→ RECORD SET:
------------------------------

/-- What judging an arrival gives: the context after it, the disposition, how many held records were flushed, and the
alarm events (R25, R35, R37). -/
structure Judged where
  ctx : Ctx
  disp : Disposition
  flushed : Nat
  events : List AlarmKind
deriving DecidableEq, Repr

/-- The acceptance test: the quota first, the free list second (R70). -/
def acceptanceTest (p : Params) (free : Nat) (c : Ctx) : Disposition :=
  if p.quota ≤ c.occupancy then .quotaDrop else if free = 0 then .noBuffer else .accepted

/-- Counts a refusal of the acceptance test; an accepted cell counts nothing here (R26). -/
def Ctx.countRefusal (d : Disposition) (c : Ctx) : Ctx :=
  match d with
  | .quotaDrop => { c with counters := { c.counters with quotaDrop := c.counters.quotaDrop + 1 } }
  | .noBuffer => { c with counters := { c.counters with noBuffer := c.counters.noBuffer + 1 } }
  | _ => c

/-- A cell put to the acceptance test: `take` is what the context does with it when it is accepted; refused, it changes
one counter (R26, R70). -/
def Ctx.tryAccept (p : Params) (free : Nat) (take : Ctx → Ctx) (c : Ctx) : Judged :=
  let d := acceptanceTest p free c
  if d = .accepted then { ctx := take c, disp := d, flushed := 0, events := [] }
  else { ctx := c.countRefusal d, disp := d, flushed := 0, events := [] }

/-- The first acceptance seeds the context (R27): the seeding floor is the base minus half the window. -/
def Ctx.seed (p : Params) (b : Buffer) (c : Ctx) : Ctx :=
  { c with
    state := .seeding
    nes := b.cell.seq - BitVec.ofNat 16 (p.window / 2)
    seedingStamp := some b.stamp
    seedingDeadline := none
    gapDeadline := none
    held := [{ buffer := b, otherSeen := false }]
    history := emptyHistory
    runCount := 0 }

/-- An accepted cell joins the held set in its order, and the run count becomes 0 (R28, R32, R33). A cell at NES joins
it too, at its lowest place, and is released before the step ends (assumption 22). -/
def Ctx.hold (b : Buffer) (c : Ctx) : Ctx :=
  { c with held := insertHeld c.nes { buffer := b, otherSeen := false } c.held, runCount := 0 }

/-- The skew of a first duplicate, in ticks (R62). -/
def skewTicks (kept dup : Time) : Nat := ticksSince dup kept

/-- The skew record after a measurement (R62). -/
def SkewRecord.measure (ticks : Nat) (leading : Path) (r : SkewRecord) : SkewRecord :=
  let v : Count := BitVec.ofNat 32 (min ticks Config.skewMax)
  { last := v, max := if r.max < v then v else r.max, leading := some leading }

/-- The compare and measurement a duplicate brings, given the kept copy's check, path and stamp and whether this is the
first duplicate of its number; `limit` is the skew limit in ticks (R37, R62). -/
def Ctx.countDuplicate (limit : Nat) (check : Check) (kept : Path) (stamp : Time) (first : Bool) (b : Buffer)
    (c : Ctx) : Judged :=
  let differs := b.cell.payloadCheck != check
  let ticks := skewTicks stamp b.stamp
  let exceeds := first && decide (limit < ticks)
  let k := c.counters.countDup b.path
  { ctx := { c with
      counters := { k with
        mismatch := if differs then k.mismatch + 1 else k.mismatch
        skewExceeded := if exceeds then k.skewExceeded + 1 else k.skewExceeded }
      skew := if first then c.skew.measure ticks kept else c.skew }
    disp := .duplicate
    flushed := 0
    events := (if differs then [AlarmKind.mismatch] else []) ++ (if exceeds then [AlarmKind.skew] else []) }

/-- A duplicate of a held record (R28, R33, R37). -/
def Ctx.duplicateOfHeld (limit : Nat) (h : HeldRec) (b : Buffer) (c : Ctx) : Judged :=
  Ctx.countDuplicate limit h.buffer.cell.payloadCheck h.buffer.path h.buffer.stamp (!h.otherSeen) b
    { c with held := markHeldSeen b.cell.seq c.held }

/-- A cell 1 to 64 behind NES is judged by its history position (R36, R37). -/
def Ctx.judgeBehind (limit : Nat) (behind : Nat) (b : Buffer) (c : Ctx) : Judged :=
  match (if behind ≤ Config.historyPlaces then historyAt c.history behind else HistPos.none) with
  | .emitted check path stamp seen =>
    Ctx.countDuplicate limit check path stamp (!seen) b
      { c with history := c.history.set (behind - 1) (.emitted check path stamp true) }
  | _ =>
    { ctx := { c with counters := { c.counters with late := c.counters.late + 1 } }
      disp := .late, flushed := 0, events := [] }

/-- OUT_OF_WINDOW increases (R28, R34). -/
def Ctx.countOutOfWindow (c : Ctx) : Ctx :=
  { c with counters := { c.counters with outOfWindow := c.counters.outOfWindow + 1 } }
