/-! ## Commands as the agent receives them -/

/-- The code and the argument bytes a command of the table hands to the agent, with its target and tag
(section 12.2). -/
def handsOver : Instr → Option (Byte × Byte × Byte × List Byte)
  | .echo target tag args => some (0x01, target, tag, args)
  | .getStatus target tag args => some (0x02, target, tag, args)
  | .getEntry target tag args => some (0x10, target, tag, args)
  | .putEntry target tag args => some (0x11, target, tag, args)
  | .getSlots target tag args => some (0x12, target, tag, args)
  | .putSlots target tag args => some (0x13, target, tag, args)
  | .putCalHeader target tag args => some (0x14, target, tag, args)
  | .commit target tag args => some (0x18, target, tag, args)
  | .abandon target tag args => some (0x19, target, tag, args)
  | .getCounters target tag args => some (0x20, target, tag, args)
  | .getDeviceCounters target tag args => some (0x21, target, tag, args)
  | .getAlarms target tag args => some (0x24, target, tag, args)
  | .clearAlarms target tag args => some (0x25, target, tag, args)
  | .getSettings target tag args => some (0x28, target, tag, args)
  | .putSettings target tag args => some (0x29, target, tag, args)
  | .getStrays target tag args => some (0x2C, target, tag, args)
  | .clearStrays target tag args => some (0x2D, target, tag, args)
  | .resetFlow target tag args => some (0x30, target, tag, args)
  | .save target tag args => some (0x38, target, tag, args)
  | .load target tag args => some (0x39, target, tag, args)
  | .restartFull target tag rest => some (0x3C, target, tag, 0xF1 :: rest)
  | .restartTraffic target tag kind rest => some (0x3C, target, tag, kind :: rest)
  | .badCommand target tag code args => some (code, target, tag, args)
  | .powerUp => none
  | .resetNLow => none
  | .resetRelease _ => none
  | .loadInstant _ => none
  | .signalDetected _ _ => none
  | .signalLost _ _ => none
  | .huntCandidatePasses _ _ _ => none
  | .headerAtBoundary _ _ _ => none
  | .cellLastByte _ _ _ _ => none
  | .seedingDeadline _ _ => none
  | .gapExpiry _ _ => none
  | .presenceExpiry _ _ _ => none
  | .roundBoundary _ => none
  | .outCellTimeStart _ => none
  | .returnCellTime _ _ => none
  | .notify => none
  | .saveWriteEnd _ _ => none

/-! ## Headers on the line -/

/-- The cell in reception that a header judged in UP leaves, once its check has passed: a DATA, CLOCK or MGMT header
whose kind and label agree (R117, R118). -/
def receptionOf (header : BitVec 48) : Option Header :=
  match wireKind header with
  | some .data =>
    if wireLabel header = managementLabel then none
    else some { kind := .data, label := wireLabel header, seq := wireSeq header, check := wireCheck header }
  | some .clock =>
    if wireLabel header = managementLabel then none
    else some { kind := .clock, label := wireLabel header, seq := wireSeq header, check := wireCheck header }
  | some .mgmt =>
    if wireLabel header = managementLabel then
      some { kind := .mgmt, label := wireLabel header, seq := wireSeq header, check := wireCheck header }
    else none
  | some .idle => none
  | none => none

/-- The six header bytes of a cell as it stands on the line (section 12.1). -/
def Cell.wireHeader (c : Cell) : BitVec 48 := c.kind.code ++ c.label ++ c.seq ++ c.headerCheck

/-- The path is ABSENT in every context of `t`, and every presence stamp is as `s` had it; the other path's records are
as `s` had them (R53). -/
def State.absentEverywhere (p q : Path) (s t : State) : Prop :=
  (∀ n : Index, (t.flow n).pres p = { (s.flow n).pres p with present := false, expiry := none } ∧
      (t.flow n).pres q = (s.flow n).pres q) ∧
    t.m.pres p = { s.m.pres p with present := false, expiry := none } ∧ t.m.pres q = s.m.pres q

/-- The other path. -/
def otherPath : Path → Path
  | .a => .b
  | .b => .a

end Sys2Proof.Machine
end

------------------------------

→ REQUIRED WORK: The expected output is every line of the records in which the string "agent" appears.

→ SOLUTION FOR THIS EXERCISE:
/-! ## Commands as the agent receives them -/
/-- The code and the argument bytes a command of the table hands to the agent, with its target and tag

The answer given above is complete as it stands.